(Data shown begins)
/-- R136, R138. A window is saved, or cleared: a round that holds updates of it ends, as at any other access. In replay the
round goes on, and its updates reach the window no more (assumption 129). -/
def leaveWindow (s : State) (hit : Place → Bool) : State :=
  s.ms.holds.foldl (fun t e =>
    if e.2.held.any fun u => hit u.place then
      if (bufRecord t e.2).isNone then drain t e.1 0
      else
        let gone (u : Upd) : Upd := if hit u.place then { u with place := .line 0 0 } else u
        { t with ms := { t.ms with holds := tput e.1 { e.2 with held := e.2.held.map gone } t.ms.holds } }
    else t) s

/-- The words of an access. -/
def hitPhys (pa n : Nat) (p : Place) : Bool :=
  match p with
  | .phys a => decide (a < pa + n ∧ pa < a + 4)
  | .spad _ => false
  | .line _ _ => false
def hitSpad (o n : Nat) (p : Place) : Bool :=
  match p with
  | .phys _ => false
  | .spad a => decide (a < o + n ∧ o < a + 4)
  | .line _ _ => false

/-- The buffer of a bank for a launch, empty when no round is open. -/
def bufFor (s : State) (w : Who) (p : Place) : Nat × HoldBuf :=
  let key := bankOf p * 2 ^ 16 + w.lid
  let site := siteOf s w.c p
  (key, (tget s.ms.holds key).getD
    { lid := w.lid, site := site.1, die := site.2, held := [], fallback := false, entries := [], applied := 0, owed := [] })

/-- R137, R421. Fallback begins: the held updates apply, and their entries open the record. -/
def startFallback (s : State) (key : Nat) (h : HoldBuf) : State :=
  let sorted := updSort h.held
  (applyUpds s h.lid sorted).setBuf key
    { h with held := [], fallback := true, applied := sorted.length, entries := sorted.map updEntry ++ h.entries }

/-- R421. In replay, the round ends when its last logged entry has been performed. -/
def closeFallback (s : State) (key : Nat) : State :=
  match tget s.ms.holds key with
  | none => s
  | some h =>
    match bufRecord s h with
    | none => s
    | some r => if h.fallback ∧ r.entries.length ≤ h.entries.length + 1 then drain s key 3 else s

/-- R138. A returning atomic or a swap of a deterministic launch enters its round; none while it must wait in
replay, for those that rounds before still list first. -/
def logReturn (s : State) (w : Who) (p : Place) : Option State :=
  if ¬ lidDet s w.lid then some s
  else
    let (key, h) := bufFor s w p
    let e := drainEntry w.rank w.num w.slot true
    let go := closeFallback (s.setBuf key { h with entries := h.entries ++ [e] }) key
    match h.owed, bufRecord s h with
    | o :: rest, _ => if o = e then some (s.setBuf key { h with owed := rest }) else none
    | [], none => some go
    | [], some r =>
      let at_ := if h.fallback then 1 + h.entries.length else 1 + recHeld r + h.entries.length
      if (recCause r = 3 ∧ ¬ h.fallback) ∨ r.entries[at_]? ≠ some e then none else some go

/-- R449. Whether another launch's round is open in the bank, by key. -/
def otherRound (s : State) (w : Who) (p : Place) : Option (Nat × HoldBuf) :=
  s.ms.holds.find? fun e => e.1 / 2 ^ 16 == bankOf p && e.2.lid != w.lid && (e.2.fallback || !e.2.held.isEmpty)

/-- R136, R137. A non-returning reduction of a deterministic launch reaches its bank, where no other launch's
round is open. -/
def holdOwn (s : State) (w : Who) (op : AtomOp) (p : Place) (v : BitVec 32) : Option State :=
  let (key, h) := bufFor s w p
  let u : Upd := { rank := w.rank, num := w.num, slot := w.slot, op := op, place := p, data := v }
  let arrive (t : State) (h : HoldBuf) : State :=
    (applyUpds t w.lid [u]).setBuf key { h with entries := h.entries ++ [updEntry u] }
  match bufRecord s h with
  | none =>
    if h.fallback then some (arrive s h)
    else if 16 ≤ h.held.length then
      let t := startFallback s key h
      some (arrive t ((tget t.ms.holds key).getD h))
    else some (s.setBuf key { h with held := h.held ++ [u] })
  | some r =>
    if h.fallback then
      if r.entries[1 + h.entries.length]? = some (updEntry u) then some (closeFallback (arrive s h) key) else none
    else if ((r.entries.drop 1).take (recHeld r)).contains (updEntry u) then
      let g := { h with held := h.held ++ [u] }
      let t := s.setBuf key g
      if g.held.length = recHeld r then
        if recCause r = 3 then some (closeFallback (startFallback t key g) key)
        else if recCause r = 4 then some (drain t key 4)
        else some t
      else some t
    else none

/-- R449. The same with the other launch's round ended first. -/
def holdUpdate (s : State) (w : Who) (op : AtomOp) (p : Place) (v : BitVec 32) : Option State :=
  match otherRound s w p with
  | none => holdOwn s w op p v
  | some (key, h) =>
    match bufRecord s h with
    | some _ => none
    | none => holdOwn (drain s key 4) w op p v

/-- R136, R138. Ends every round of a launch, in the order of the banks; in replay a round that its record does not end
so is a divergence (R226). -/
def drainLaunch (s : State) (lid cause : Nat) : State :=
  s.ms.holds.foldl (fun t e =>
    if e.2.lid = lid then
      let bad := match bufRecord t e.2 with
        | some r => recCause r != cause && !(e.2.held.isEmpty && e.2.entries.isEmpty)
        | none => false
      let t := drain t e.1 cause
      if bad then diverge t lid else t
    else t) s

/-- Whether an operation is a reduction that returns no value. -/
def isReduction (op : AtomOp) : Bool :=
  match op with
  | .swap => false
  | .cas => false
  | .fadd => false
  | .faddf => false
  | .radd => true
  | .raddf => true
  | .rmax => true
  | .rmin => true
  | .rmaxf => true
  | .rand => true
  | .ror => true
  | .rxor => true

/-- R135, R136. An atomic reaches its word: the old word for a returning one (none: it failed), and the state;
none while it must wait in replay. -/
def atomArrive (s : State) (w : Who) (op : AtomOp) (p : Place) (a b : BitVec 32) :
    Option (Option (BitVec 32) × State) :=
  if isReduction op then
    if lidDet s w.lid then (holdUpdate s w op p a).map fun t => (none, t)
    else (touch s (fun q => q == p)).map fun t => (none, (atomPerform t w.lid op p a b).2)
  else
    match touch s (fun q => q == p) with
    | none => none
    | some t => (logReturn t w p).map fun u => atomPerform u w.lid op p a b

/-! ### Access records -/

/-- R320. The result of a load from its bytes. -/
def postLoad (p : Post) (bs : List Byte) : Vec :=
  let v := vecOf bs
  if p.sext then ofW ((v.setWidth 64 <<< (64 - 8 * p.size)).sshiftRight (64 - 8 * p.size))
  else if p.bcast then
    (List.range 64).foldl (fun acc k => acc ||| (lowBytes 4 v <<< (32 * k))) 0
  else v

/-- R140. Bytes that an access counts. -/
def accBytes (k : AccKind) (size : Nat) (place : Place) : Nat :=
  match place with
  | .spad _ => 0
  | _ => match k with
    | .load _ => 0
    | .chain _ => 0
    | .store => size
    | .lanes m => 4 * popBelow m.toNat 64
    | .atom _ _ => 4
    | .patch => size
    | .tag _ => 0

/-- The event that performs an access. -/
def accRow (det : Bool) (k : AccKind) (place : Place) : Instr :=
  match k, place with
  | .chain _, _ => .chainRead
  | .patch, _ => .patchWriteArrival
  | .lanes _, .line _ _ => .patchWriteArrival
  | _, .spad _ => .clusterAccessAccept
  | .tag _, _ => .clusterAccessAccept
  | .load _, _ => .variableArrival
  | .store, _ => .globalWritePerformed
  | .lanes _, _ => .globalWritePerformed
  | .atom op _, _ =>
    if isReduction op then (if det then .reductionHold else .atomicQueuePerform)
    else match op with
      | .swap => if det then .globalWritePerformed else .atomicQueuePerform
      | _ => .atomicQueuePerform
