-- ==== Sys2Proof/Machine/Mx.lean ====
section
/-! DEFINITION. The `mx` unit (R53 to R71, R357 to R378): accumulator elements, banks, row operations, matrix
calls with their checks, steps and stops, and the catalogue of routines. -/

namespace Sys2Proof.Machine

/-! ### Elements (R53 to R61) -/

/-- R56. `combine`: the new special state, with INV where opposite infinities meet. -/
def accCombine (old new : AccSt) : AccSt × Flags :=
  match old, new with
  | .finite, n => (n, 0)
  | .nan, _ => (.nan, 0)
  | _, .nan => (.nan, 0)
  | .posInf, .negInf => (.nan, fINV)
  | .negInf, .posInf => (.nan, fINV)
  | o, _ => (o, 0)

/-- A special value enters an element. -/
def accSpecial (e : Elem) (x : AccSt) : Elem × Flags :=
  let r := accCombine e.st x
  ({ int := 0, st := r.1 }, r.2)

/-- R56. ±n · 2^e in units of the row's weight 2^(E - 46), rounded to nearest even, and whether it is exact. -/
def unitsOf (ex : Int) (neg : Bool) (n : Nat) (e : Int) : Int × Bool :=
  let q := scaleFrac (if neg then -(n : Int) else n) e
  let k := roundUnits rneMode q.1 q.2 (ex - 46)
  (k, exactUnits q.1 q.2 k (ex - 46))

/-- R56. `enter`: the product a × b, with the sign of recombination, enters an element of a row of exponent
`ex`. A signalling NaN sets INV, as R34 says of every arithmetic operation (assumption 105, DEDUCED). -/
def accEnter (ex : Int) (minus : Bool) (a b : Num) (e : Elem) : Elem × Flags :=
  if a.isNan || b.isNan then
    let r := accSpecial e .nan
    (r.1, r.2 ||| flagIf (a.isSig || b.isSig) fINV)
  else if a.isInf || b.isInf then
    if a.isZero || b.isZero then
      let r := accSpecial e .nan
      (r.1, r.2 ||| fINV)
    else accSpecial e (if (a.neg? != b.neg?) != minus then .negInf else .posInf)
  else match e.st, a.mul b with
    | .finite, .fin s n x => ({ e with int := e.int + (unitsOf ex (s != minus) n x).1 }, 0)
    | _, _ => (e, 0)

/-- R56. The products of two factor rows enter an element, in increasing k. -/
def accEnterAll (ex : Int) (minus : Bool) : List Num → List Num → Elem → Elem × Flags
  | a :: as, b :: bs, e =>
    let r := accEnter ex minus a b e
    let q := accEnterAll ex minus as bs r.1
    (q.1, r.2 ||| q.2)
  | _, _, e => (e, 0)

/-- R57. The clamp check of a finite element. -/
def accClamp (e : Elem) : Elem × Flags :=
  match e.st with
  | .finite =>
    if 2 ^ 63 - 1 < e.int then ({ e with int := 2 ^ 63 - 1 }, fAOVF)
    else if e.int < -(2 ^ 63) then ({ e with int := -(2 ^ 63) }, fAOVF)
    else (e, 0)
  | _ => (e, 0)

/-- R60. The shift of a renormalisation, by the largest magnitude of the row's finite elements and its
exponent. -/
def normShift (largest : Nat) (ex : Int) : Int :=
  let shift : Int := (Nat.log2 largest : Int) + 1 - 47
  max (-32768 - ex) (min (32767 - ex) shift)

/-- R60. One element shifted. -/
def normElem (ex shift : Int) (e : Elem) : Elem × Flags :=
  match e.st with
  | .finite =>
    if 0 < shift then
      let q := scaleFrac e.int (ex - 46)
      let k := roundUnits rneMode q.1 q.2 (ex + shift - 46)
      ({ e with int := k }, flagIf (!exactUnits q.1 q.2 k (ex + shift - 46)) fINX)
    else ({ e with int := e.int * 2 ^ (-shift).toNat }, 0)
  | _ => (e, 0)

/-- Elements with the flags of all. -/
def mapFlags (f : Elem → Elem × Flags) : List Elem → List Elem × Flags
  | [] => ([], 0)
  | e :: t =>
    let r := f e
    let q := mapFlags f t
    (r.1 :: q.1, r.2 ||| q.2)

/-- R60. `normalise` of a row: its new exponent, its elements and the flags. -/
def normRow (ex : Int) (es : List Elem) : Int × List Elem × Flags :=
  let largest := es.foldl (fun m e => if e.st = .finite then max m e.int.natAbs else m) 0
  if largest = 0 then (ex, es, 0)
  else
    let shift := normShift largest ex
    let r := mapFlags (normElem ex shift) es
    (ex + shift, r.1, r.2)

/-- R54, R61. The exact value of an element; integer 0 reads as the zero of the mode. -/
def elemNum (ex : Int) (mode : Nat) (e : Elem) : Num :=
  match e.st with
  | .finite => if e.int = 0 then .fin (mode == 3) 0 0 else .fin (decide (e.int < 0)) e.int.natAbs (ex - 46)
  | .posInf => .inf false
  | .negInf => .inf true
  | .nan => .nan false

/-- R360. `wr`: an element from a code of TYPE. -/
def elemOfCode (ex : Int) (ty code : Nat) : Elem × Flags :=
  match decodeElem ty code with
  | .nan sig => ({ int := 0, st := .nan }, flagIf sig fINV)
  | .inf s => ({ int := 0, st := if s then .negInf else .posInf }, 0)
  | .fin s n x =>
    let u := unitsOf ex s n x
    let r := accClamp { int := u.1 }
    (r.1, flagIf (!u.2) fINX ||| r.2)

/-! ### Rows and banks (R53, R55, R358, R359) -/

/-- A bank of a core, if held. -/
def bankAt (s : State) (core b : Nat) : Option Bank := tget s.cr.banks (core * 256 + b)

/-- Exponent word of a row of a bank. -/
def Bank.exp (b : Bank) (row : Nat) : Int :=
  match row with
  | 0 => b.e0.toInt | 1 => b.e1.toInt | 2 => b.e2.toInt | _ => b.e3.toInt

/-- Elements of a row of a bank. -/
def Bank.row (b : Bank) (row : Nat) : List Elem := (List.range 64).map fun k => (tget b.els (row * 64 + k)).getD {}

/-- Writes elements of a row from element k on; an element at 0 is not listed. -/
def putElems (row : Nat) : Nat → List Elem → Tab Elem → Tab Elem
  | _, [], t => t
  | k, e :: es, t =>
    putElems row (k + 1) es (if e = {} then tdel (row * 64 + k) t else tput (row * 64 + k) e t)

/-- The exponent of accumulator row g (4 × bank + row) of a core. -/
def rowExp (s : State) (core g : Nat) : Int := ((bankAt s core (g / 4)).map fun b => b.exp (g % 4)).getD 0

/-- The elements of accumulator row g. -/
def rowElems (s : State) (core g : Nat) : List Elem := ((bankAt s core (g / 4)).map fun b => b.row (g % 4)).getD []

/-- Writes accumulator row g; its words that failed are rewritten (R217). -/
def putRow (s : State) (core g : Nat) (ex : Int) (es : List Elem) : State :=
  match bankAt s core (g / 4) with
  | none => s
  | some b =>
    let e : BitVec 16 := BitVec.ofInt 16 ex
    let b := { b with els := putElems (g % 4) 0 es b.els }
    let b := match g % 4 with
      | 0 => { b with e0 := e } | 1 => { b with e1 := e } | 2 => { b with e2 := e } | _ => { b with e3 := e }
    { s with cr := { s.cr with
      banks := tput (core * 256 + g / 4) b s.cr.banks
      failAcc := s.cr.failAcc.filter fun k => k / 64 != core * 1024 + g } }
(Data shown ends)
§ **Problem to work on**: From the records above, print exactly the lines that run from the line with "def normRow (ex" to the line with "def rowElems (s", inclusive.

§ **Result of the exercise**:
def normRow (ex : Int) (es : List Elem) : Int × List Elem × Flags :=
  let largest := es.foldl (fun m e => if e.st = .finite then max m e.int.natAbs else m) 0
  if largest = 0 then (ex, es, 0)
  else
    let shift := normShift largest ex
    let r := mapFlags (normElem ex shift) es
    (ex + shift, r.1, r.2)

/-- R54, R61. The exact value of an element; integer 0 reads as the zero of the mode. -/
def elemNum (ex : Int) (mode : Nat) (e : Elem) : Num :=
  match e.st with
  | .finite => if e.int = 0 then .fin (mode == 3) 0 0 else .fin (decide (e.int < 0)) e.int.natAbs (ex - 46)
  | .posInf => .inf false
  | .negInf => .inf true
  | .nan => .nan false

/-- R360. `wr`: an element from a code of TYPE. -/
def elemOfCode (ex : Int) (ty code : Nat) : Elem × Flags :=
  match decodeElem ty code with
  | .nan sig => ({ int := 0, st := .nan }, flagIf sig fINV)
  | .inf s => ({ int := 0, st := if s then .negInf else .posInf }, 0)
  | .fin s n x =>
    let u := unitsOf ex s n x
    let r := accClamp { int := u.1 }
    (r.1, flagIf (!u.2) fINX ||| r.2)

/-! ### Rows and banks (R53, R55, R358, R359) -/

/-- A bank of a core, if held. -/
def bankAt (s : State) (core b : Nat) : Option Bank := tget s.cr.banks (core * 256 + b)

/-- Exponent word of a row of a bank. -/
def Bank.exp (b : Bank) (row : Nat) : Int :=
  match row with
  | 0 => b.e0.toInt | 1 => b.e1.toInt | 2 => b.e2.toInt | _ => b.e3.toInt

/-- Elements of a row of a bank. -/
def Bank.row (b : Bank) (row : Nat) : List Elem := (List.range 64).map fun k => (tget b.els (row * 64 + k)).getD {}

/-- Writes elements of a row from element k on; an element at 0 is not listed. -/
def putElems (row : Nat) : Nat → List Elem → Tab Elem → Tab Elem
  | _, [], t => t
  | k, e :: es, t =>
    putElems row (k + 1) es (if e = {} then tdel (row * 64 + k) t else tput (row * 64 + k) e t)

/-- The exponent of accumulator row g (4 × bank + row) of a core. -/
def rowExp (s : State) (core g : Nat) : Int := ((bankAt s core (g / 4)).map fun b => b.exp (g % 4)).getD 0

/-- The elements of accumulator row g. -/
def rowElems (s : State) (core g : Nat) : List Elem := ((bankAt s core (g / 4)).map fun b => b.row (g % 4)).getD []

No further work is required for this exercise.